Errata Note: 2010 AMC Replicates

A recently discovered deviation in the TDA codebase used to generate the 2010 AMC replicate files may limit the utility of the 2010 PPMF0 and replicates for estimating valid confidence intervals in a subset of geographies. The forthcoming 2020 AMC replicate files are unaffected.

The underlying premise of the AMC approach to estimating confidence intervals for data protected by the 2020 TDA is to use the production codebase and parameters (i.e., the exact system code and settings used to produce the official 2020 Census Redistricting Data and DHC) to generate replicate files using the production PPMF as the input instead of the confidential Census Edited File. In practice, however, it was impractical for the Census Bureau to use the exact production codebase and platform for this purpose at the time the AMC research was being conducted. In the period between the production runs of the TDA for the 2020 Census and the subsequent research supporting the AMC method, there were numerous software updates, patches, system migrations, and code optimizations performed to improve processing efficiency and which reduced operating costs by an order of magnitude.
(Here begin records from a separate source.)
-- ==== Sys2Proof/Machine/State.lean ====
section
/-! DEFINITION. The state of the module as plain data: the register file by NoC address, and beside it every store,
buffer, queue, counter and mode the spec gives the module and no register shows. -/
namespace Sys2Proof.Machine

/-- Why a step stops for good. No command of this model faults: every effect the spec gives is a next state, an error
response of R495, or a refusal of one of the names below. -/
inductive Fault where
  /-- Raised by no meaning: the spec answers every access to an address that holds nothing with an error response
  (R495), which is a next state; safe. -/
  | unused
  deriving DecidableEq, Repr

/-- Why a command has no effect the model could take. -/
inductive Refusal where
  /-- A command whose arm has no meaning (raised only by a refused arm of Dispatch.lean); safe. -/
  | notModelled (mnemonic : String)
  /-- Raised by a UC32 load, store, LL or SC of the management controller at 0x3000_0000 to 0x3000_FFFF: R645 names the MC peripherals and
  gives no effect of an access, ground (ii); safe. -/
  | mcPeripheral
  deriving DecidableEq, Repr

/-- The twelve modes (R28). -/
inductive Mode where
  | off | standby | boot | idle | load | armed | run | step | hold | restore | test | safe
  deriving DecidableEq, Repr

/-- The three grades (R1). -/
inductive Grade where
  | u6220 | u6216 | u6120
  deriving DecidableEq, Repr

/-- Mode and run control (R28, R631, R634). -/
structure Ctl where
  mode : Mode
  /-- the mode HOLD was entered from -/
  holdFrom : Mode
  /-- MGT_MODE.BURST (R666) -/
  burst : Bool
  /-- design cycles left in the STEP burst -/
  left : Nat
  /-- MGT_MODE.REASON (R634) -/
  reason : Nat
  /-- a SAFE that waits for the boundary the held league would have reached (R29, R634): its reason, and the grains
  left once the hold has begun -/
  safeDue : Option (Nat × Option Nat)
  /-- SAFE with reason CLOCK at the next design-cycle boundary (R27) -/
  safeNext : Bool
  /-- the core domain is powered (R634, R643, R664) -/
  corePower : Bool
  /-- the field island is powered (R22) -/
  fieldPower : Bool
  /-- the core domain is being switched off (R635) -/
  switchingOff : Bool
  /-- the next CYCLE token carries STOP 1 (R636) -/
  stopReq : Bool
  /-- the step clock runs (R28) -/
  clock : Bool
  /-- the input is above 36 V, or has been and no loss followed (R639) -/
  inputGood : Bool
  deriving DecidableEq, Repr

/-- What fuses hold (R1, R18, R498, R660, R667). -/
structure Fuses where
  grade : Grade
  serial : BitVec 64
  mac : BitVec 48
  /-- the logical bushel that the spare of die n replaces, if any (R216) -/
  spare : List (Option Nat)
  /-- spare columns in use per local bank (R530) -/
  bankSpares : List Nat
  /-- the anti-rollback counter, 0 to 64 (R662) -/
  rbcnt : Nat
  deriving DecidableEq, Repr

/-- Where an emitted value arrives (R90 to R96): a window line, a switch input of a bushel in the form of R99, a hub
ingress line, or a hub input slot. -/
inductive Dest where
  | win (die bushel peck line : Nat)
  | ingress (die bushel form : Nat)
  | hubIn (die line : Nat)
  | slot (kind index : Nat)
  deriving DecidableEq, Repr

/-- The array: stores, registers and lines of the BPs, the emit tables, and values in flight. -/
structure Arr where
  /-- instruction stores: BP × 2048 + entry ↦ word, unlisted 0 (R48, R61) -/
  instr : SMap Nat
  /-- data-store bits that are 1: BP × 2048 + address (R45) -/
  ds : NSet
  /-- BPs whose carry register is 1 (R69) -/
  carry : NSet
  /-- BPs whose output line is 1 (R50) -/
  line : NSet
  /-- function dictionaries: peck × 256 + index ↦ truth table (R58) -/
  dict : SMap Nat
  /-- bushel emit tables: ((die × 32 + bushel) × 65,536 + input form) × 2048 + step ↦ entry (R94) -/
  emit : SMap Nat
  /-- hub emit tables: (die × 2048 + line) × 2048 + step ↦ entry (R95) -/
  hubEmit : SMap Nat
  /-- values 1 in flight: the step they arrive at and where (R93) -/
  wires : List (Nat × Dest)
  /-- bytes of the instruction stores (entry × 8 + byte) and of the data stores (BP × 256 + byte), dictionary entries and emit entries
  that fail parity (R39, R48, R72, R100) -/
  badInstr : NSet
  badDs : NSet
  badDict : NSet
  badEmit : NSet
  badHub : NSet
  /-- the next cycle position to execute (R101) -/
  pos : Nat
  /-- the array stopped at the end of a grain for an error (R72) -/
  stopped : Bool
  /-- reasons of R634 met in this grain: SAFE follows at its end (R72, R100, R155) -/
  fails : List Nat
  deriving DecidableEq, Repr

/-- A port of a memory descriptor (R134). -/
structure MemPort where
  mode : Nat
  len : Nat
  astep : Nat
  dstep : Nat
  head : Nat
  deriving DecidableEq, Repr

/-- A memory descriptor (R133). -/
structure MemDesc where
  index : Nat
  home : Nat
  policy : Nat
  width : Nat
  depthM1 : Nat
  base : Nat
  ports : List MemPort
  deriving DecidableEq, Repr

/-- A port access in progress in this design cycle (R137, R138). -/
structure Access where
  mem : Nat
  port : Nat
  addr : Nat
  data : Nat
  en : Nat
  /-- the word kept as read data (R139) -/
  read : Option Nat
  deriving DecidableEq, Repr

/-- What the ports of a multi-writer memory wrote to one word in this cycle (R151). -/
structure WordRec where
  mem : Nat
  addr : Nat
  old : Nat
  /-- port, data, enable bits -/
  writes : List (Nat × Nat × Nat)
  counted : Bool
  deriving DecidableEq, Repr

/-- An HBM read in service: a design read, or the codeword read of a merge (R146, R150). -/
structure HbmRead where
  mem : Nat
  port : Nat
  addr : Nat
  merge : Bool
  astep : Nat
  value : Nat
  arrived : Bool
  /-- its due point executed without the data, and how many grains ago (R148) -/
  overrun : Option Nat
  /-- a refresh of its bank was issued while it was in service (R147) -/
  refreshed : Bool
  /-- the retry read of R158 is in progress -/
  retry : Bool
  deriving DecidableEq, Repr

/-- Design memory: descriptors, accesses, write records, HBM queues (Design Memory). -/
structure Dm where
  descs : List MemDesc
  acc : List Access
  recs : List WordRec
  reads : List HbmRead
  /-- entries in each controller's write queue (R149) -/
  wq : List Nat
  /-- controllers whose queue is below its guard (R149) -/
  guard : List Bool
  /-- what old-codeword reads of this grain meet: controller and outcome (R225) -/
  oldEcc : List (Nat × Ecc)
  deriving DecidableEq, Repr

/-- A line of a core's cache (R417): NoC address of the line, its bytes, dirty, and failing parity. -/
structure CLine where
  addr : Nat
  data : List Byte
  dirty : Bool
  bad : Bool
  deriving DecidableEq, Repr

/-- A run of the trace unit's loop watch (R567): branch pc, takens so far, begun in a hidden state. -/
structure LoopRun where
  pc : Word
  count : Nat
  hidden : Bool
  deriving DecidableEq, Repr

/-- One UC32 core (R404, R411, R413, R417); core 16 is the management controller (R403). -/
structure Core where
  /-- x1 to x31; x0 is never listed (R404) -/
  x : SMap Word
  pc : Word
  /-- system registers by number, unlisted at the Reset column of R411 -/
  sys : SMap Word
  cyc : BitVec 64
  cycLatch : Word
  /-- the granule the reservation names: NoC address div 64 (R413) -/
  resv : Option Nat
  running : Bool
  lockup : Bool
  wfe : Bool
  /-- the privilege state at the last instruction's boundary: 0 user, 1 privileged, 2 monitor (R578) -/
  ran : Nat
  /-- the clock stopped under R569 -/
  asleep : Bool
  /-- TB_LOCAL when the clock stopped -/
  sleptAt : Nat
  /-- PRV as it stood at monitor entry (R423) -/
  monPrv : Bool
  /-- SS was 1 when the previous instruction began outside monitor mode (R422) -/
  stepped : Bool
  /-- release with RSTHALT set waits to enter monitor mode (R422) -/
  rstHalt : Bool
  /-- a first watchdog expiry is pending (R431) -/
  wdog : Bool
  /-- a watchdog expiry since the last reload (R431) -/
  wdogOnce : Bool
  icache : List CLine
  dcache : List CLine
  run : Option LoopRun
  deriving DecidableEq, Repr

/-- A response a session keeps (R33). -/
structure Kept where
  seq : Nat
  opcode : Nat
  status : Nat
  payload : List Byte
  deriving DecidableEq, Repr

/-- A challenge outstanding on a session (R553). -/
structure Challenge where
  nonce : List Byte
  priv : List Byte
  deriving DecidableEq, Repr

/-- An open session (R33, R550 to R558). -/
structure Session where
  num : Nat
  port : HPort
  src : Nat
  openSeq : Nat
  high : Option Nat
  kept : List Kept
  debug : Bool
  priv : Bool
  key : Option (List Byte)
  chal : Option Challenge
  /-- its last DBG_HOLD carried 1 (R558) -/
  holdOne : Bool
  /-- the place of its latest grant of TRC_AUTH.PRIV among all grants, 0 for none (R558) -/
  granted : Nat
  deriving DecidableEq, Repr

/-- What a stream from the host feeds (R34). -/
inductive InKind where
  | load | stage (slot : Nat) | restore | capset | update | memwr (addr len : Nat)
  deriving DecidableEq, Repr

/-- A stream the module receives (R34): next sequence expected, messages held out of order, bytes taken. -/
structure InStream where
  session : Nat
  kind : InKind
  opcode : Nat
  next : Nat
  early : List (Nat × List Byte)
  got : Nat
  total : Nat
  deriving DecidableEq, Repr

/-- A stream the module sends (R34): the messages not yet acknowledged or not yet sent, the sequence of the first of them, and
how many of them have been sent. -/
structure OutStream where
  session : Nat
  opcode : Nat
  data : List (List Byte)
  base : Nat
  sent : Nat
  deriving DecidableEq, Repr

/-- A message the module sent (R30): a response, an event or stream data. -/
structure Out where
  port : HPort
  kind : Nat
  opcode : Nat
  seq : Nat
  session : Nat
  status : Nat
  payload : List Byte
  /-- the message carries the tag of R556 -/
  tagged : Bool
  deriving DecidableEq, Repr

/-- The host message protocol (R30 to R35, R551). -/
structure Hmp where
  sessions : List Session
  claim : Option Nat
  nextNum : Nat
  discards : Nat
  ins : List InStream
  outs : List OutStream
  /-- SESSION_OPEN answers that R551 repeats: source, sequence, session, and `now` at the answer -/
  opened : List (Nat × Nat × Nat × Nat)
  /-- the time that R551's 10 s are taken by, in units of 2 ns: it never stands still -/
  now : Nat
  /-- the optical host links that are up (R681) -/
  link0 : Bool
  link1 : Bool
  /-- the modules left in low-power mode (R681) -/
  lowPower0 : Bool
  lowPower1 : Bool
  deriving DecidableEq, Repr

/-- A request that waits for its response (R523, R524). -/
structure Flight where
  master : Nat
  target : Nat
  addr : Nat
  size : Nat
  write : Bool
  /-- the route word and the deadline in TB_LOCAL that its header carries (R519, R521, R524) -/
  route : Word
  due : Nat
  /-- the response's kind under R495, 0 for none, and its data -/
  err : Nat
  data : List Byte
  /-- the initiator has made its TIMEOUT response -/
  timedOut : Bool
  /-- it still waits with this data, before a stopped router (R526) or at a borrowed chunk (R508); none once a target has answered -/
  waits : Option (List Byte)
  /-- it waits at a borrowed chunk, and the bank's stall notice has suspended its timeout (R508) -/
  stalled : Bool
  /-- it is an access of a core or unit that waits for it and goes on with it itself (R416, R523) -/
  asks : Bool
  /-- it is the fetch of a core's next instruction -/
  fetch : Bool
  /-- its packet or that of its response was discarded (R524, R527): only its timeout ends it -/
  lost : Bool
  deriving DecidableEq, Repr

/-- The network (R519 to R527). -/
structure Noc where
  flights : List Flight
  /-- a flit of the next request fails parity (R527) -/
  flit : Bool
  /-- a flit of the next response fails parity (R527) -/
  answer : Bool
  /-- what the next HBM codewords read over the network show, at the first read and at its repetition (R516) -/
  eccs : List (Ecc × Ecc)
  deriving DecidableEq, Repr

/-- A march run (R505 to R509). -/
structure March where
  bank : Nat
  preserve : Bool
  /-- next chunk to borrow and the background under test -/
  chunk : Nat
  ground : Nat
  /-- the chunk is borrowed (R507, R508) -/
  borrowed : Bool
  /-- the no-borrow ranges as read at GO: first and last chunk -/
  nb : List (Nat × Nat)
  deriving DecidableEq, Repr

/-- Hub memory: power changes, march runs, HBM regions (R504 to R517). -/
structure Hub where
  /-- bank and the state it changes to -/
  power : List (Nat × Nat)
  marches : List March
  camFreeing : Bool
  /-- stacks in double refresh (R147) -/
  hot : List Bool
  deriving DecidableEq, Repr

/-- A debug run of R562 in progress. -/
structure DbgRun where
  session : Nat
  opcode : Nat
  addr : Nat
  len : Nat
  /-- stream bytes taken and not yet written -/
  buf : List Byte
  err : Nat
  offset : Nat
  /-- its reads go to the SNAP copies (R562) -/
  peek : Bool
  deriving DecidableEq, Repr

/-- The debug island beside its registers (R549 to R563). -/
structure Dbg where
  runs : List DbgRun
  /-- the session that last sent DBG_MON to core n (R561) -/
  lastMon : List (Nat × Nat)
  draws : Nat
  /-- length of the outbound message of core n on its way (R561) -/
  sends : SMap Nat
  deriving DecidableEq, Repr

/-- A trace source (R564 to R571). -/
structure TrcSrc where
  /-- CORECK cycles since its previous packet -/
  delta : Nat
  /-- packets since its last SYNC -/
  since : Nat
  /-- packets dropped and not yet told by an OVF -/
  lost : Nat
  /-- the SYNC that follows an OVF, or 256 packets, is due -/
  due : Bool
  deriving DecidableEq, Repr

/-- A 64B/66B block of serial trace (R572): its lane, whether it is a control block, its 8 bytes, and its 64 bits as scrambled. -/
structure TrcBlock where
  lane : Nat
  control : Bool
  bytes : List Byte
  wire : Nat
  deriving DecidableEq, Repr

/-- The trace unit: FIFO of stream bytes, sources, and its outputs (R564 to R572, R683). -/
structure Trc where
  fifo : List Byte
  srcs : List TrcSrc
  /-- stream bytes put out so far -/
  sent : Nat
  /-- the stream bytes that the last drain put out, its blocks on the serial lanes -/
  put : List Byte
  blocks : List TrcBlock
  /-- TRCD and TRCVAL at the last edge of TRCCLK -/
  trcd : Nat
  trcval : Bool
  /-- blocks dealt to the serial lanes, and the scrambler of each -/
  dealt : Nat
  scr : List Nat
  deriving DecidableEq, Repr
Unfortunately, amidst these system changes, and in spite of our best efforts to ensure that the codebase used to produce the 2010 replicate files was functionally equivalent to the production codebase, a discrepancy in the spine optimization routines was introduced prior to the initial 2010 PPMF0 run of the AMC research.
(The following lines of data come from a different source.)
/-- Bytes of design memory: the banks of every die and the HBM design-memory region. -/
def State.isDesignByte (s : State) (a : Nat) : Bool :=
  isDieByte a || (match s.region 1 with
    | some (b, p) => 0x10000000000 ≤ a && a < 0x11800000000 &&
        decide (b ≤ (a - 0x10000000000) % 0x600000000 ∧ (a - 0x10000000000) % 0x600000000 < b + p)
    | none => false)

/-- Zero every design memory, then write the initial contents (R136, R185). -/
def initMemories (mems : List MemDesc) (inits : List (Nat × Nat × List Nat)) (s : State) : State :=
  let s := { s with mem := s.mem.filter fun c => !s.isDesignByte c.1, badMem := s.badMem.filter fun a => !s.isDesignByte a }
  inits.foldl (fun s r =>
    match mems.find? fun d => d.index == r.1 with
    | none => s
    | some d => r.2.2.zipIdx.foldl (fun s w =>
        { s with mem := Mem.write s.mem (s.wordAddr d (r.2.1 + w.2)) (leBytes 4 w.1) }) s) s

/-- Program the channel registers (R473, R486 to R489): the queue places are those of the content as received, all else that
of the patched content. -/
def programChannels (asRead patched : List ChanRec) (s : State) : State :=
  let s := { s with regs := s.regs.filter fun x => !(0xC0000 ≤ x.1 && x.1 < 0xC8000) }
  let s := (patched.zip (queueOffsets 0 asRead).1).foldl (fun s c =>
    let n := c.1.index
    s.setFlds [(F.CHN_CFG_VALID n, 1), (F.CHN_CFG_DIR n, c.1.dir), (F.CHN_CFG_FR n, c.1.fr), (F.CHN_CFG_STAMP n, c.1.stamp),
      (F.CHN_CFG_RECBITSM1 n, c.1.recbits - 1), (F.CHN_CFG_DEPTHM1 n, c.1.depth - 1), (F.CHN_QINFO_ESZ n, c.1.esz),
      (F.CHN_QINFO_OFF n, c.2), (F.CHN_SPILL_FKMAX n, c.1.fkmax)]) s
  s.setFlds [(F.CHN_NCH_VAL, patched.length), (F.CHN_FKBASE_VAL, ((s.baseOf 8).getD 0) / 65536)]

/-- Complete the load (R200, R203, R473): ARMED with release stage 0. LDR_STAT.REFUSED of an earlier load or staging stays until it is written
1, as its access code W1C has it (DESIGN CHOICE, assumption 66: R209 says whether the last one was refused, and no hardware clearing). -/
def completeLoad (x : Loading) (s : State) : State :=
  let b := x.take.bytes
  let p := parse s.fuses.grade b
  let q := parse s.fuses.grade (p.patched (s.bases false b) b)
  let s := initMemories p.mems p.inits s
  let s := programChannels p.chans q.chans s
  let s := { s with
    regs := s.regs.filter fun r => !(A.TSK_FLAG 0 ≤ r.1 && r.1 < A.TSK_FLAG 128)
    ldr := { s.ldr with img := some p.h, releases := p.releases, lanemap := q.lanes, loading := none, relCount := 0, begun := false }
    dm := { s.dm with descs := p.mems, acc := [], recs := [], reads := [] }
    chn := { s.chn with
      descs := q.chans.map fun (c : ChanRec) => (⟨c.index, c.slot0, c.due⟩ : ChanDesc)
      outs := q.outs, bits := [], taken := [], head := [], reserved := [], spill := [], times := [], holding := [] }
    tsk := { s.tsk with alloc := q.flags }
    fio := { s.fio with slots := q.fields, bits := [] }
    acq := { s.acq with probes := q.probes.foldr (fun (r : Nat × Probe) m => SMap.set none m r.1 (some r.2)) [] }
    hmp := { s.hmp with ins := s.hmp.ins.filter fun (i : InStream) => i.kind != InKind.load } }
  let s := match x.slot with
    | some k => s.setFld (F.LDR_SLOT_INUSE k) 0
    | none => s
  let s := s.setFlds [(F.SFB_SCHED_L, p.h.l), (F.SFB_SCHED_S, p.h.s), (F.SFB_HORIZON_IMGH, p.h.imgh),
    (F.LDR_DESLO_DESIGN, p.h.design), (F.LDR_DESHI_DESIGN, p.h.design / 2 ^ 32), (F.LDR_REL_STAGE, 0), (F.LDR_REL_WAIT, 0),
    (F.LDR_RELCYC_CYC, 0), (F.SNP_STAT_REASON, 0), (F.LDR_STAT_STATE, 2), (F.LDR_STAT_PHASE, 0), (F.LDR_STAT_SIGNED, b2n p.signed)]
  let s := s.setReport goodReport
  let s := (raise 73 (setMode .armed s)).eventTo x.session (if x.slot.isSome then 0x0501 else 0x0500) goodReport.bytes
  primeFrames none s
This code deviation resulted in some of the geographic units in the “Prim” geographic level in a subset of states of the optimized geographic spine to be defined incorrectly.1 Within the subset of states without functioning Minor Civil Divisions (MCDs), this resulted in artificially improved accuracy for DHC replicate tabulations for some non-incorporated places and artificially worse accuracy for the corresponding tabulations for some incorporated places. The deviation did not impact spine optimization or accuracy for geographies in MCD states, nor did it impact the accuracy for any tabulations that are estimated in the initial Redistricting Data File TDA evaluations prior to carrying out the subsequent DHC evaluations.2 It should also be noted that the same version of the codebase was used to produce the 2010 PPMF0 and the twenty-five 2010 AMC replicates, which preserves the fundamental modeling assumption of the AMC method. Consequently, no rerun or rerelease of the 2010 PPMF0 and AMC replicates is planned; the limited geographic scope of the deviation’s impact and the codebase consistency across these 2010 runs still permit evaluation of the effectiveness of the AMC method for estimating confidence intervals.

This discrepancy did not impact the 2020 AMC replicates, since these runs reused the geographic unit definitions included in the 2020 production Noisy Measurement Files, thereby bypassing the implicated spine optimization routines.

The Census Bureau would like to thank Jan Vink of Cornell University for alerting us to the discrepancy and for assisting us in identifying its underlying cause.